# Assignment 2A, Part 1: Indexer

Index the document collection and save the index to disk.  

**IMPORTANT**: The collection and index take up several hundred Megabytes. Do NOT push those to GitHub!

It is recommended that you work on a small sample of documents while developing your solution. It is enough to build the full index once you get to Part 2 of the assignment, as you may realize later that certain refinements are needed.

You have two main options to implement the inverted index: (1) all by yourself from scratch or (2) using the [HashedIndex](https://pypi.org/project/hashedindex/) Python library. There is no third option.

You are required to adhere to the structure provided below.

The code for parsing the gzip files in the collection is already given.

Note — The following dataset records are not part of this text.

/-- The registers that a `call` keeps for one lane below the callee's window (R219, R221). -/
structure Frame where
  k : Nat
  /-- The execution of the `call` word that created it (R170). -/
  call : Nat
  rows : List Word32
  /-- Spilled to the Attic frame of this identifier, or resident; and its position in that frame (R164). -/
  attic : Option Nat
  slot : Nat
  deriving DecidableEq, Repr

/-- A fibre's join counter: address and scope 1 to 6 (R164). -/
structure JoinRef where
  addr : Nat
  scope : Nat
  deriving DecidableEq, Repr

/-- One fibre in a lane of a cohort, or in a record (R186). -/
structure Fibre where
  lane : Nat
  fidx : BitVec 16
  team : BitVec 32
  depth : Nat
  /-- `p7` to `p0`; bit 0 is not read, since `p0` reads 1. -/
  preds : BitVec 8
  /-- The window base of R219. -/
  base : Nat
  /-- `v0` upward: the window over the register stack. -/
  regs : List Word32
  /-- The frames below the window, the newest first. -/
  frames : List Frame
  join : Option JoinRef
  deriving DecidableEq, Repr

/-- A write that waits: to a vector register or to a predicate of one lane. -/
inductive RegWrite where
  | vec (lane reg : Nat) (val : Word32)
  | pred (lane reg : Nat) (val : Bool)
  deriving DecidableEq, Repr

/-- A bypass latch (R233, R234): 64 bits for each of the 32 lanes. -/
structure Latch where
  live : Bool
  cols : List Word64
  deriving DecidableEq, Repr

/-- An in-flight fixed-latency result of the vector side (R229, R230). -/
structure InFlightV where
  left : Nat
  writes : List RegWrite
  latch : Option Latch
  deriving DecidableEq, Repr

/-- An in-flight result of the uniform side. -/
structure InFlightU where
  left : Nat
  reg : Nat
  val : Word64
  deriving DecidableEq, Repr

/-- An uncorrectable error that a landing carries to its `lwait` (R463). -/
structure LandError where
  lane : Nat
  addr : Nat
  /-- The structure code of R462. -/
  code : Nat
  deriving DecidableEq, Repr

/-- An outstanding landing tag (R237, R238, R341). -/
structure Landing where
  /-- Its identifier, which the sub-cohorts of a split share. -/
  id : Nat
  tag : Nat
  /-- The rows of the register stack it targets, fixed at issue (R237). -/
  rows : List Nat
  pred : Option Nat
  writes : List RegWrite
  /-- The matrix word it waits for, when it is a tile result. -/
  unitWord : Option Nat
  landed : Bool
  error : Option LandError
  deriving DecidableEq, Repr

/-- An exchange store on its way to the member core (R366). -/
structure XstFlight where
  launch : BitVec 32
  team : BitVec 32
  member : Nat
  barrier : Nat
  /-- Bytes with their offsets in the slice, in ascending lane order. -/
  bytes : List (Nat × Byte)
  deriving DecidableEq, Repr

/-- What a resident cohort waits for at a stall point. -/
inductive Wait where
  | none
  /-- `fence.sc`, from the tick count at its step 1 (R132). -/
  | tick (count : Nat)
  /-- A translation or an access of a peer page (R49, R472). -/
  | peer (txns : List Nat)
  /-- Acceptance of an exchange store, which is its word (R366). -/
  | xst (xs : List XstFlight) (word : Word64)
  /-- The trap of an exchange store that its member core has refused, by code (R366). -/
  | refused (code : Nat)
  /-- Miss-status entries (R65). -/
  | misses (need : Nat)
  /-- A free split-table entry and a free cohort slot (R205). -/
  | split
  /-- The end of the shootdown of a context that `tlbinv` has started (R298). -/
  | shootdown (ctx dst : Nat)
  /-- The end of another shootdown of a context, before `tlbinv` starts its own (R298). -/
  | shootBusy (ctx : Nat)
  deriving DecidableEq, Repr

/-- A failed redundant matrix word (R343). -/
structure FailedWord where
  handle : Nat
  addr : Nat
  row : Nat
  column : Nat
  deriving DecidableEq, Repr

/-- A protected word of a cohort's state (R462): of a lane's row of the register stack; a uniform register; an entry of a queue, the one to
the vector side or the other; of a landing; or of a tile, by its handle. -/
inductive StateCell where
  | vec (lane row : Nat)
  | uni (n : Nat)
  | queue (toVector : Bool)
  | landing (tag : Nat)
  | tile (handle : Nat)
  deriving DecidableEq, Repr

/-- What the header that a cohort or record resumes at is still to be checked for: R249 when control reaches it; nothing more, since it has
passed (R161); or, at a handler's, ENTRY and SUSP too (R453). -/
inductive HeaderCheck where
  | plain | passed | handler
  deriving DecidableEq, Repr

/-- A resident cohort or sub-cohort (R194, R202). -/
structure Cohort where
  uid : Nat
  core : Nat
  /-- The cohort slot, 0 to 31. -/
  slot : Nat
  /-- The issue slot it holds (R409). -/
  issue : Option Nat
  readyTime : Nat
  /-- When it took that slot (R213). -/
  slotSince : Nat
  /-- The placement that its stack rows come from (R218): the identifier that the placed cohort had, and when. -/
  placed : Nat
  placedAt : Nat
  tag : BitVec 32
  ctx : Nat
  launch : BitVec 32
  win : Nat
  stack : Nat
  pinned : Bool
  leadTeam : BitVec 32
  pc : Nat
  /-- The header of the block that holds the word at `pc`, with its LEN, RECONV and KEPT (R248). -/
  block : Nat
  len : Nat
  reconv : Int
  kept : Bool
  /-- Control stands at a header, which the next step checks (R249), and for what. -/
  atHeader : Bool
  check : HeaderCheck := .plain
  sregs : List Word64
  uq : List Word64
  vq : List (List Word32)
  conv : BitVec 32
  flightU : List InFlightU
  flightV : List InFlightV
  latches : List Latch
  /-- Consecutive vector words issued while a latch was live (R235). -/
  liveRun : Nat
  landings : List Landing
  /-- The current entry of the core's split table (R202). -/
  split : Option Nat
  parked : Bool
  wait : Wait
  /-- Breakpoints and watchpoints do not match the next word (R454). -/
  skip : Bool
  /-- STEP is raised once the next word is performed; and the word that has been, so that STEP comes before anything else
  (R454). -/
  stepping : Bool
  stepDue : Option Word64
  /-- The address of the word that STEP follows. -/
  stepAt : Nat := 0
  failed : Option FailedWord
  /-- Where its state holds an uncorrectable error (R462). -/
  bad : List StateCell := []
  fibres : List Fibre
  deriving DecidableEq, Repr

/-- The trap block of a record (R165). -/
structure TrapBlock where
  code : BitVec 16
  lane : Nat
  word : Word64
  addr : Word64
  detail : Word64
  deriving DecidableEq, Repr

/-- KIND of a record (R160). -/
inductive RecordKind where
  | continuation | spawn | trap | engine | forced
  deriving DecidableEq, Repr

/-- What a record waits for (R176). -/
inductive Event where
  | none
  | barrier (team : BitVec 32) (bar : Nat) (phase : Bool)
  | semaphore (core sem : Nat) (threshold : BitVec 32)
  | join (ctr : Nat)
  | watch (addr : Nat)
  | page (ctx page : Nat)
  | tick (count : Nat)
  | flush (seq : BitVec 32)
  | charge
  | yielded
  deriving DecidableEq, Repr

/-- Where a record is (R172, R177, R178, R182). -/
inductive Place where
  | bin
  | waiting
  | faultOverflow
  | binOverflow
  /-- Sent to another package or die at a cycle, and still owned here. -/
  | sent (pkg die since : Nat)
  /-- Held for another package or die until COMMIT. -/
  | pending (pkg die : Nat)
  deriving DecidableEq, Repr

/-- The condition of a `waitv` watch (R378), and whether the watch stands on the overflow list of its slice's die. -/
structure WatchCond where
  pa : Nat
  overflow : Bool
  cc : BitVec 3
  signed : Bool
  comparand : BitVec 32
  deriving DecidableEq, Repr

/-- A continuation record (R159 to R165). -/
structure Record where
  uid : Nat
  kind : RecordKind
  kept : Bool
  heavy : Bool
  reissue : Bool
  ctx : Nat
  win : Nat
  stack : Nat
  pinned : Bool
  vcnt : Nat
  ucnt : Nat
  tiles : BitVec 8
  tmap : List Nat
  homecore : Nat
  tag : BitVec 32
  resume : Nat
  launch : BitVec 32
  team : BitVec 32
  event : Event
  conv : BitVec 32
  block : Nat
  fibres : List Fibre
  trap : Option TrapBlock
  /-- The faulting address of a record that waits for a page (R38), and the lane that a trap of it
  reports: the faulting one (R31), or the lowest active one of its fibres. -/
  va : Nat
  faultLane : Nat
  /-- The engine operation of an engine record. -/
  engine : Option Nat
  sregs : List Word64
  uq : List Word64
  vq : List (List Word32)
  /-- The tile blocks of a heavy record, with their handles. -/
  tileData : List (Nat × List (List Word32))
  /-- The predicate that the completion of a barrier wait writes (R375, R376). -/
  pd : Nat
  watch : Option WatchCond
  /-- The core whose semaphore released it (R377). -/
  semCore : Option Nat
  skip : Bool
  stepping : Bool
  /-- The word that STEP follows, which the cohort that it forms raises first (R454), and its address. -/
  stepDue : Option Word64
  stepAt : Nat := 0
  check : HeaderCheck := .plain
  place : Place
  die : Nat
  core : Nat
  arrival : Nat
  /-- Its image is malformed (R169). -/
  bad : Bool
  /-- Its bays hold its image as it stands (R155). -/
  stored : Bool
  deriving DecidableEq, Repr

/-- A cohort that the Cobbler or the distributor formed and that has no core yet (R180, R401). -/
structure Unplaced where
  cohort : Cohort
  /-- The cause that its placement's trace record carries (R414). -/
  cause : Nat
  since : Nat
  die : Nat
  /-- The core that wrote its first record, if any. -/
  writer : Option Nat
  /-- The core of the semaphore that released its record (R377). -/
  semCore : Option Nat
  /-- The core that R211 or R408 has cleared for it. -/
  bound : Option Nat
  /-- KEPT of its records, or whether its launch is pinned (R414). -/
  keptFlag : Bool
  /-- The scopes of the join counters of its spawn records, each with the core that wrote the record (R144). -/
  limits : List (Nat × Nat)
  heavy : Bool
  overdue : Bool
  fromTeam : Bool
  tileData : List (Nat × List (List Word32))
  /-- Its drain's place in the order of R407 (R406). -/
  order : Nat × Nat × Nat := (0, 0, 0)
  /-- Where it stands in a handoff to another die (R182, R405): SENT, or PENDING. -/
  handoff : Option Place := none
  deriving DecidableEq, Repr

/-- An entry of a core's split table (R202). -/
structure SplitEntry where
  valid : Bool
  parent : Option Nat
  tag : BitVec 32
  reconv : Nat
  mask : BitVec 32
  live : Nat
  parked : Nat
  deriving DecidableEq, Repr

/-- The page that a request counts against when it misses (R44): the die, context and address of the access, and ACC of
R40. -/
structure PageRef where
  die : Nat
  ctx : Nat
  va : Nat
  acc : Nat
  /-- Its leaf and page size. -/
  leaf : Word64
  size : Nat
  deriving DecidableEq, Repr

/-- A physical tile (R240, R331): its owner, and 32 rows of 256 elements. -/
structure Tile where
  owner : Option (BitVec 32 × Nat)
  rows : List (List Word32)
  deriving DecidableEq, Repr

/-- The destination of 64 bytes of a tile row (R347): a location and its address, with whether it is written uncached (R71),
or scratchpad of a team on a core. -/
inductive Target where
  | mem (l : Loc) (va : Nat) (uncached : Bool) (page : Option PageRef)
  | pad (core : Nat) (launch team : BitVec 32) (off : Nat)
  deriving DecidableEq, Repr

You may decide to build two separate indices for the two document fields (title and content) or to keep them together in the same structure.

In [2]:
# put jupyter display in fullscreen
from IPython.core.display import display, HTML
display(HTML("<style>.container { width:100% !important; }</style>"))

In [16]:
import re
import gzip
import pickle
import os
import math

from bs4 import BeautifulSoup
from hashedindex import HashedIndex
from hashedindex import textparser
from statistics import mean
from tqdm import tqdm
from nltk.corpus import stopwords
stopwords = stopwords.words('english')

from nltk.tokenize import word_tokenize
from nltk.stem.porter import *
stemmer = PorterStemmer()

N_GRAMS = 1

In [17]:
# stemming does not appear to be useful
def stem_doc(doc):
    doc['title'] = ' '.join([stemmer.stem(word) for word in word_tokenize(doc['title'])])
    doc['content'] = ' '.join([stemmer.stem(word) for word in word_tokenize(doc['content'])])
    return doc

def tokenize_doc(doc):
    doc['title'] = ' '.join([word for word in word_tokenize(doc['title'])])
    doc['content'] = ' '.join([word for word in word_tokenize(doc['content'])])
    return doc

def add_docs_bulk(docs, title_index, content_index):
    
    for doc_id, doc in docs.items():
        #print("Indexing document {}".format(doc_id))
        #doc = stem_doc(doc)
        
        for token in textparser.word_tokenize(doc['title'], stopwords=stopwords, ngrams=N_GRAMS):
            title_index.add_term_occurrence(token, doc_id)
        for token in textparser.word_tokenize(doc['content'], stopwords=stopwords, ngrams=N_GRAMS):
            content_index.add_term_occurrence(token, doc_id)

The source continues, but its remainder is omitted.